Supplied data
theorem execDetectTimeout_kept (g : Group) (s : State) :
    Confined false 0x204603000000005f6038031c6e0090000000003 s (execDetectTimeout g s) := by
  unfold execDetectTimeout
  apply actIf_kept
  try dsimp only
  repeat' first
    | with_reducible apply Keep.refl
    | with_reducible assumption
    | (with_reducible apply Keep.step _ (detectTimeout_keep ..) _; on_goal 2 => decide)
    | (with_reducible apply Keep.ite <;> intro _)
    | split

theorem execPam2Timeout_kept (g : Group) (s : State) :
    Confined false 0x204603000000005f6038031c6e0090000000003 s (execPam2Timeout g s) := by
  unfold execPam2Timeout
  apply actIf_kept
  try dsimp only
  repeat' first
    | with_reducible apply Keep.refl
    | with_reducible assumption
    | (with_reducible apply Keep.step _ (pam2Timeout_keep ..) _; on_goal 2 => decide)
    | (with_reducible apply Keep.ite <;> intro _)
    | split

theorem execTrainingTimeout_kept (g : Group) (s : State) :
    Confined false 0x204603000000005f6038031c6e0090000000003 s (execTrainingTimeout g s) := by
  unfold execTrainingTimeout
  apply actIf_kept
  try dsimp only
  repeat' first
    | with_reducible apply Keep.refl
    | with_reducible assumption
    | (with_reducible apply Keep.step _ (trainingTimeout_keep ..) _; on_goal 2 => decide)
    | (with_reducible apply Keep.ite <;> intro _)
    | split

theorem execExchangeTimeout_kept (g : Group) (s : State) :
    Confined false 0x204603000000005f6038031c6e0090000000003 s (execExchangeTimeout g s) := by
  unfold execExchangeTimeout
  apply actIf_kept
  try dsimp only
  repeat' first
    | with_reducible apply Keep.refl
    | with_reducible assumption
    | (with_reducible apply Keep.step _ (exchangeTimeout_keep ..) _; on_goal 2 => decide)
    | (with_reducible apply Keep.ite <;> intro _)
    | split

theorem execBackoffExpiry_kept (g : Group) (s : State) :
    Confined false 0x304002000000000000000000060000000000001 s (execBackoffExpiry g s) := by
  unfold execBackoffExpiry
  apply actIf_kept
  try dsimp only
  repeat' first
    | with_reducible apply Keep.refl
    | with_reducible assumption
    | (with_reducible apply Keep.step _ (backoffExpiry_keep ..) _; on_goal 2 => decide)
    | (with_reducible apply Keep.ite <;> intro _)
    | split

theorem execListeningBurst_kept (g : Group) (s : State) :
    Confined false 0x200000000000000000000000000000000000000 s (execListeningBurst g s) := by
  unfold execListeningBurst
  apply actIf_kept
  try dsimp only
  repeat' first
    | with_reducible apply Keep.refl
    | with_reducible assumption
    | (with_reducible apply Keep.step _ (listeningBurst_keep ..) _; on_goal 2 => decide)
    | (with_reducible apply Keep.ite <;> intro _)
    | split

theorem execActiveHoldExpiry_kept (sp : SubPort) (s : State) :
    Confined false 0x40000000000001 s (execActiveHoldExpiry sp s) := by
  unfold execActiveHoldExpiry
  apply actIf_kept
  try dsimp only
  repeat' first
    | with_reducible apply Keep.refl
    | with_reducible assumption
    | (with_reducible apply Keep.step _ (activeHold_keep ..) _; on_goal 2 => decide)
    | (with_reducible apply Keep.ite <;> intro _)
    | split

theorem execTrainRestart_kept (s : State) :
    Confined false 0x33cedf004f626edfe23ee33eee0efd804000283 s (execTrainRestart s) := by
  unfold execTrainRestart
  apply actM_kept
  try dsimp only
  repeat' first
    | with_reducible apply Keep.refl
    | with_reducible assumption
    | (with_reducible apply Keep.step _ (serveOwn_keep ..) _; on_goal 2 => decide)
    | (with_reducible apply Keep.ite <;> intro _)
    | split

theorem execTrainingFrame_kept (l : Lane) (good : Bool) (msg : List Byte) (invertedOnly : Bool) (s : State) :
    Confined false 0x304002000000000000000000060000000000001 s (execTrainingFrame l good msg invertedOnly s) := by
  unfold execTrainingFrame
  apply actIf_kept
  try dsimp only
  repeat' first
    | with_reducible apply Keep.refl
    | with_reducible assumption
    | (with_reducible apply Keep.step _ (trainingFrame_keep ..) _; on_goal 2 => decide)
    | (with_reducible apply Keep.ite <;> intro _)
    | split

theorem execHello_kept (l : Lane) (rates : ℕ) (role : ℕ) (seed : ℕ) (s : State) :
    Confined false 0x304603000000005f6038031c6e0090000000003 s (execHello l rates role seed s) := by
  unfold execHello
  apply actIf_kept
  try dsimp only
  repeat' first
    | with_reducible apply Keep.refl
    | with_reducible assumption
    | (with_reducible apply Keep.step _ (helloHeard_keep ..) _; on_goal 2 => decide)
    | (with_reducible apply Keep.ite <;> intro _)
    | split

theorem execTrainingReady_kept (l : Lane) (count : ℕ) (s : State) :
    Confined false 0x20000000000000 s (execTrainingReady l count s) := by
  unfold execTrainingReady
  apply actIf_kept
  try dsimp only
  repeat' first
    | with_reducible apply Keep.refl
    | with_reducible assumption
    | (with_reducible apply Keep.step _ (readyHeard_keep ..) _; on_goal 2 => decide)
    | (with_reducible apply Keep.ite <;> intro _)
    | split

theorem execReadyCountdownEnd_kept (l : Lane) (s : State) :
    Confined false 0x2000000000000000000020000000000001 s (execReadyCountdownEnd l s) := by
  unfold execReadyCountdownEnd
  apply actIf_kept
  try dsimp only
  repeat' first
    | with_reducible apply Keep.refl
    | with_reducible assumption
    | (with_reducible apply Keep.step _ (readyEnd_keep ..) _; on_goal 2 => decide)
    | (with_reducible apply Keep.ite <;> intro _)
    | split

theorem execRxReady_kept (l : Lane) (coarse : List ℕ) (fine : List ℕ) (s : State) :
    Confined false 0x2000000000000000000020000000000001 s (execRxReady l coarse fine s) := by
  unfold execRxReady
  apply actIf_kept
  try dsimp only
  repeat' first
    | with_reducible apply Keep.refl
    | with_reducible assumption
    | (with_reducible apply Keep.step _ (rxReadySet_keep ..) _; on_goal 2 => decide)
    | (with_reducible apply Keep.ite <;> intro _)
    | split

theorem execTrainingCountdownEnd_kept (l : Lane) (s : State) :
    Confined false 0x2000000000000000000060000000000001 s (execTrainingCountdownEnd l s) := by
  unfold execTrainingCountdownEnd
  apply actIf_kept
  try dsimp only
  repeat' first
    | with_reducible apply Keep.refl
    | with_reducible assumption
    | (with_reducible apply Keep.step _ (trainingEnd_keep ..) _; on_goal 2 => decide)
    | (with_reducible apply Keep.ite <;> intro _)
    | split

theorem execBlockLock_kept (g : Group) (s : State) :
    Confined false 0x204602000000000000001008060090000000001 s (execBlockLock g s) := by
  unfold execBlockLock
  apply actIf_kept
  try dsimp only
  repeat' first
    | with_reducible apply Keep.refl
    | with_reducible assumption
    | (with_reducible apply Keep.step _ (blockLock_keep ..) _; on_goal 2 => decide)
    | (with_reducible apply Keep.ite <;> intro _)
    | split

theorem execCdrLock_kept (l : Lane) (s : State) :
    Confined false 0x20000000000001 s (execCdrLock l s) := by
  unfold execCdrLock
  apply actIf_kept
  try dsimp only
  repeat' first
    | with_reducible apply Keep.refl
    | with_reducible assumption
    | (with_reducible apply Keep.step _ (cdrLock_keep ..) _; on_goal 2 => decide)
    | (with_reducible apply Keep.ite <;> intro _)
    | split

theorem execCdrLockLoss_kept (l : Lane) (slip : Bool) (s : State) :
    Confined false 0x304643000000005f6038031c7e0090000000003 s (execCdrLockLoss l slip s) := by
  unfold execCdrLockLoss
  apply actIf_kept
  try dsimp only
  repeat' first
    | with_reducible apply Keep.refl
    | with_reducible assumption
    | (with_reducible apply Keep.step _ (cdrLockLoss_keep ..) _; on_goal 2 => decide)
    | (with_reducible apply Keep.ite <;> intro _)
    | split

theorem execSignalDetectLoss_kept (l : Lane) (s : State) :
    Confined false 0x304643000000005f6038031c7e0090000000003 s (execSignalDetectLoss l s) := by
  unfold execSignalDetectLoss
  apply actIf_kept
  try dsimp only
  repeat' first
    | with_reducible apply Keep.refl
    | with_reducible assumption
    | (with_reducible apply Keep.step _ (signalLoss_keep ..) _; on_goal 2 => decide)
    | (with_reducible apply Keep.ite <;> intro _)
    | split

theorem execGossipStatus_kept (l : Lane) (exch : ℕ) (payload : ℕ) (s : State) :
    Confined false 0x204602000000000000001008060090000000001 s (execGossipStatus l exch payload s) := by
  unfold execGossipStatus
  apply actIf_kept
  try dsimp only
  repeat' first
    | with_reducible apply Keep.refl
    | with_reducible assumption
    | (with_reducible apply Keep.step _ (statusHeard_keep ..) _; on_goal 2 => decide)
    | (with_reducible apply Keep.ite <;> intro _)
    | split

theorem execGossipOffer_kept (l : Lane) (exch : ℕ) (payload : ℕ) (s : State) :
    Confined false 0x200000000000000000000000040000000000000 s (execGossipOffer l exch payload s) := by
  unfold execGossipOffer
  apply actIf_kept
  try dsimp only
  repeat' first
    | with_reducible apply Keep.refl
    | with_reducible assumption
    | (with_reducible apply Keep.step _ (offerHeard_keep ..) _; on_goal 2 => decide)
    | (with_reducible apply onLaneSp_keep; (on_goal 3 => decide); (on_goal 2 => (intros; try dsimp only)))
    | (with_reducible apply Keep.ite <;> intro _)
    | split

theorem execGossipAccept_kept (l : Lane) (exch : ℕ) (payload : ℕ) (s : State) :
    Confined false 0x200000000000000000000000040000000000000 s (execGossipAccept l exch payload s) := by
  unfold execGossipAccept
  apply actIf_kept
  try dsimp only
  repeat' first
    | with_reducible apply Keep.refl
    | with_reducible assumption
    | (with_reducible apply Keep.step _ (acceptHeard_keep ..) _; on_goal 2 => decide)
    | (with_reducible apply onLaneSp_keep; (on_goal 3 => decide); (on_goal 2 => (intros; try dsimp only)))
    | (with_reducible apply Keep.ite <;> intro _)
    | split

theorem execGossipConfirm_kept (l : Lane) (exch : ℕ) (a2 : ℕ) (s : State) :
    Confined false 0x204602000000000000001008060090000000001 s (execGossipConfirm l exch a2 s) := by
  unfold execGossipConfirm
  apply actIf_kept
  try dsimp only
  repeat' first
    | with_reducible apply Keep.refl
    | with_reducible assumption
    | (with_reducible apply Keep.step _ (confirmHeard_keep ..) _; on_goal 2 => decide)
    | (with_reducible apply onLaneSp_keep; (on_goal 3 => decide); (on_goal 2 => (intros; try dsimp only)))
    | (with_reducible apply Keep.ite <;> intro _)
    | split

theorem execGossipSpare_kept (l : Lane) (payload : ℕ) (s : State) :
    Confined false 0x304002000000000000000000060000000000001 s (execGossipSpare l payload s) := by
  unfold execGossipSpare
  apply actIf_kept
  try dsimp only
  repeat' first
    | with_reducible apply Keep.refl
    | with_reducible assumption
    | (with_reducible apply Keep.step _ (spareHeard_keep ..) _; on_goal 2 => decide)
    | (with_reducible apply Keep.ite <;> intro _)
    | split

theorem execGossipPrepare_kept (l : Lane) (exch : ℕ) (payload : ℕ) (s : State) :
    Confined false 0x2006020000000000000000000a0090000000001 s (execGossipPrepare l exch payload s) := by
  unfold execGossipPrepare
  apply actIf_kept
  try dsimp only
  repeat' first
    | with_reducible apply Keep.refl
    | with_reducible assumption
    | (with_reducible apply Keep.step _ (prepareHeard_keep ..) _; on_goal 2 => decide)
    | (with_reducible apply Keep.ite <;> intro _)
    | split

theorem execGossipReady_kept (l : Lane) (exch : ℕ) (payload : ℕ) (s : State) :
    Confined false 0x2000020000000000000000000a0000000000001 s (execGossipReady l exch payload s) := by
  unfold execGossipReady
  apply actIf_kept
  try dsimp only
  repeat' first
    | with_reducible apply Keep.refl
    | with_reducible assumption
    | (with_reducible apply Keep.step _ (exchReady_keep ..) _; on_goal 2 => decide)
    | (with_reducible apply Keep.ite <;> intro _)
    | split

theorem execGossipRoll_kept (l : Lane) (exch : ℕ) (payload : ℕ) (codeword : ℕ) (s : State) :
    Confined false 0x80000000000000 s (execGossipRoll l exch payload codeword s) := by
  unfold execGossipRoll
  apply actIf_kept
  try dsimp only
  repeat' first
    | with_reducible apply Keep.refl
    | with_reducible assumption
    | (with_reducible apply Keep.step _ (rollHeard_keep ..) _; on_goal 2 => decide)
    | (with_reducible apply Keep.ite <;> intro _)
    | split

theorem execGossipRolled_kept (l : Lane) (exch : ℕ) (payload : ℕ) (s : State) :
    Confined false 0x2046020000000000000000027a0090000000001 s (execGossipRolled l exch payload s) := by
  unfold execGossipRolled
  apply actIf_kept
  try dsimp only
  repeat' first
    | with_reducible apply Keep.refl
    | with_reducible assumption
    | (with_reducible apply Keep.step _ (rolledHeard_keep ..) _; on_goal 2 => decide)
    | (with_reducible apply Keep.ite <;> intro _)
    | split

theorem execGossipRefuse_kept (l : Lane) (exch : ℕ) (payload : ℕ) (s : State) :
    Confined false 0x304603000000005f6038031c6e0090000000003 s (execGossipRefuse l exch payload s) := by
  unfold execGossipRefuse
  apply actIf_kept
  try dsimp only
  repeat' first
    | with_reducible apply Keep.refl
    | with_reducible assumption
    | (with_reducible apply Keep.step _ (refuseHeard_keep ..) _; on_goal 2 => decide)
    | (with_reducible apply Keep.ite <;> intro _)
    | split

What this task involves
Search the entries for the word "Group" and copy every line that holds it.

Solution
theorem execDetectTimeout_kept (g : Group) (s : State) :
theorem execPam2Timeout_kept (g : Group) (s : State) :
theorem execTrainingTimeout_kept (g : Group) (s : State) :
theorem execExchangeTimeout_kept (g : Group) (s : State) :
theorem execBackoffExpiry_kept (g : Group) (s : State) :
theorem execListeningBurst_kept (g : Group) (s : State) :
theorem execBlockLock_kept (g : Group) (s : State) :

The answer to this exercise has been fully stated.